> Work order
Return exactly the lines below, starting with the one that has "by_cases h : p.state" and going on through the one that has "rw [zero] at reaches".

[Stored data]

/-! ### Notices and errors -/

/-- Settles O47. -/
theorem noticesAndErrors : Obligations.NoticesAndErrors := by
  unfold Obligations.NoticesAndErrors
  intro s l
  refine ⟨fun bytes => ⟨fun disabled => ?_, fun on => ?_⟩, fun disabled => ?_, fun on => ?_, rfl⟩
  · change Host.Outcome.next (s.noticeArrival l bytes) = _
    rw [State.noticeArrival, (LanePort.enabled_false _).2 disabled]
    rfl
  · have arrives : exec (.laneNotice l bytes) s = .next
        (if Config.noticeSize < bytes.length then s.laneErrorArrival l else (s.placeItem (.notice l bytes)).finish) := by
      change Host.Outcome.next (s.noticeArrival l bytes) = _
      rw [State.noticeArrival, (LanePort.enabled_iff _).2 on]
      rfl
    refine ⟨fun long => ?_, fun short room => ?_, fun short full => ?_⟩
    · rw [arrives, if_pos long]
      rfl
    · rw [arrives, if_neg (Nat.not_lt.2 short)]
      rcases s.placeItem_cases (.notice l bytes) with ⟨-, e⟩ | ⟨full, -⟩
      · rw [e]
      · exact absurd room (Nat.not_lt.2 full)
    · rw [arrives, if_neg (Nat.not_lt.2 short)]
      rcases s.placeItem_cases (.notice l bytes) with ⟨room, -⟩ | ⟨-, e⟩
      · exact absurd room (Nat.not_lt.2 full)
      · rw [e]
        rfl
  · exact congrArg Host.Outcome.next (State.laneErrorArrival_disabled disabled)
  · exact congrArg Host.Outcome.next (State.laneErrorArrival_enabled on)

/-! ### Downstream frames -/

theorem LanePort.offer_eq (p : LanePort) (f : Frame) : p.offer f =
    if p.state ≠ .disabled ∧ p.txQueue.length < 4 then { p with txQueue := p.txQueue ++ [f] }
    else { p with downLosses := min 65535 (p.downLosses + 1), flags := p.flags ||| 0x200#10 } := by
  have taken : (p.enabled && decide (p.txQueue.length < Config.laneTxSize)) = true ↔
      p.state ≠ .disabled ∧ p.txQueue.length < 4 := by
    rw [Bool.and_eq_true, LanePort.enabled_iff, decide_eq_true_eq]
  unfold LanePort.offer
  by_cases h : p.state ≠ .disabled ∧ p.txQueue.length < 4
  · rw [if_pos (taken.2 h), if_pos h]
  · rw [if_neg (mt taken.1 h), if_neg h]
    rfl

theorem addressesLane_iff (a : Byte) (l : Lane) : addressesLane a l = true ↔ a.toNat = l.val + 1 ∨ a = 0x7F#8 := by
  rw [addressesLane, Bool.or_eq_true, beq_iff_eq, beq_iff_eq, ← BitVec.toNat_inj]
  rfl

/-- Settles O48. -/
theorem downstreamFrameOffered : Obligations.DownstreamFrameOffered := by
  unfold Obligations.DownstreamFrameOffered
  intro s f
  have arrives : exec (.downstreamFrame f) s = .next (s.trunkFrameArrival f) := rfl
  have offered_iff : (f.address.toNat ≤ 6 || f.address.toNat = 0x7F) = true ↔ f.address.toNat ≤ 6 ∨ f.address = 0x7F#8 := by
    rw [Bool.or_eq_true, decide_eq_true_eq, decide_eq_true_eq, ← BitVec.toNat_inj]
    rfl
  have zero_iff : f.address = 0 ↔ f.address.toNat = 0 := BitVec.toNat_inj.symm
  refine ⟨fun reaches => ?_, fun astray => ?_⟩
  · have away : ¬ f.address = 0 := by
      rintro zero
      rw [zero] at reaches
      exact absurd reaches (by decide)
    rw [arrives, State.trunkFrameArrival, if_neg away, if_pos (offered_iff.2 (reaches.imp_left And.right)),
      State.downstreamArrival]
    simp only [State.mapLanes, addressesLane_iff, LanePort.offer_eq]
  · refine congrArg Host.Outcome.next ?_
    rw [State.trunkFrameArrival]
    rcases astray with ⟨high, other⟩ | ⟨zero, kind⟩
    · rw [if_neg (mt zero_iff.1 (by omega)), if_neg (mt offered_iff.1 fun h => h.elim (Nat.not_le.2 high) other)]
    · have kind : ¬ f.kind = FrameKind.request.code := kind
      rw [if_pos zero, if_neg kind]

> Response
  by_cases h : p.state ≠ .disabled ∧ p.txQueue.length < 4
  · rw [if_pos (taken.2 h), if_pos h]
  · rw [if_neg (mt taken.1 h), if_neg h]
    rfl

theorem addressesLane_iff (a : Byte) (l : Lane) : addressesLane a l = true ↔ a.toNat = l.val + 1 ∨ a = 0x7F#8 := by
  rw [addressesLane, Bool.or_eq_true, beq_iff_eq, beq_iff_eq, ← BitVec.toNat_inj]
  rfl

/-- Settles O48. -/
theorem downstreamFrameOffered : Obligations.DownstreamFrameOffered := by
  unfold Obligations.DownstreamFrameOffered
  intro s f
  have arrives : exec (.downstreamFrame f) s = .next (s.trunkFrameArrival f) := rfl
  have offered_iff : (f.address.toNat ≤ 6 || f.address.toNat = 0x7F) = true ↔ f.address.toNat ≤ 6 ∨ f.address = 0x7F#8 := by
    rw [Bool.or_eq_true, decide_eq_true_eq, decide_eq_true_eq, ← BitVec.toNat_inj]
    rfl
  have zero_iff : f.address = 0 ↔ f.address.toNat = 0 := BitVec.toNat_inj.symm
  refine ⟨fun reaches => ?_, fun astray => ?_⟩
  · have away : ¬ f.address = 0 := by
      rintro zero
      rw [zero] at reaches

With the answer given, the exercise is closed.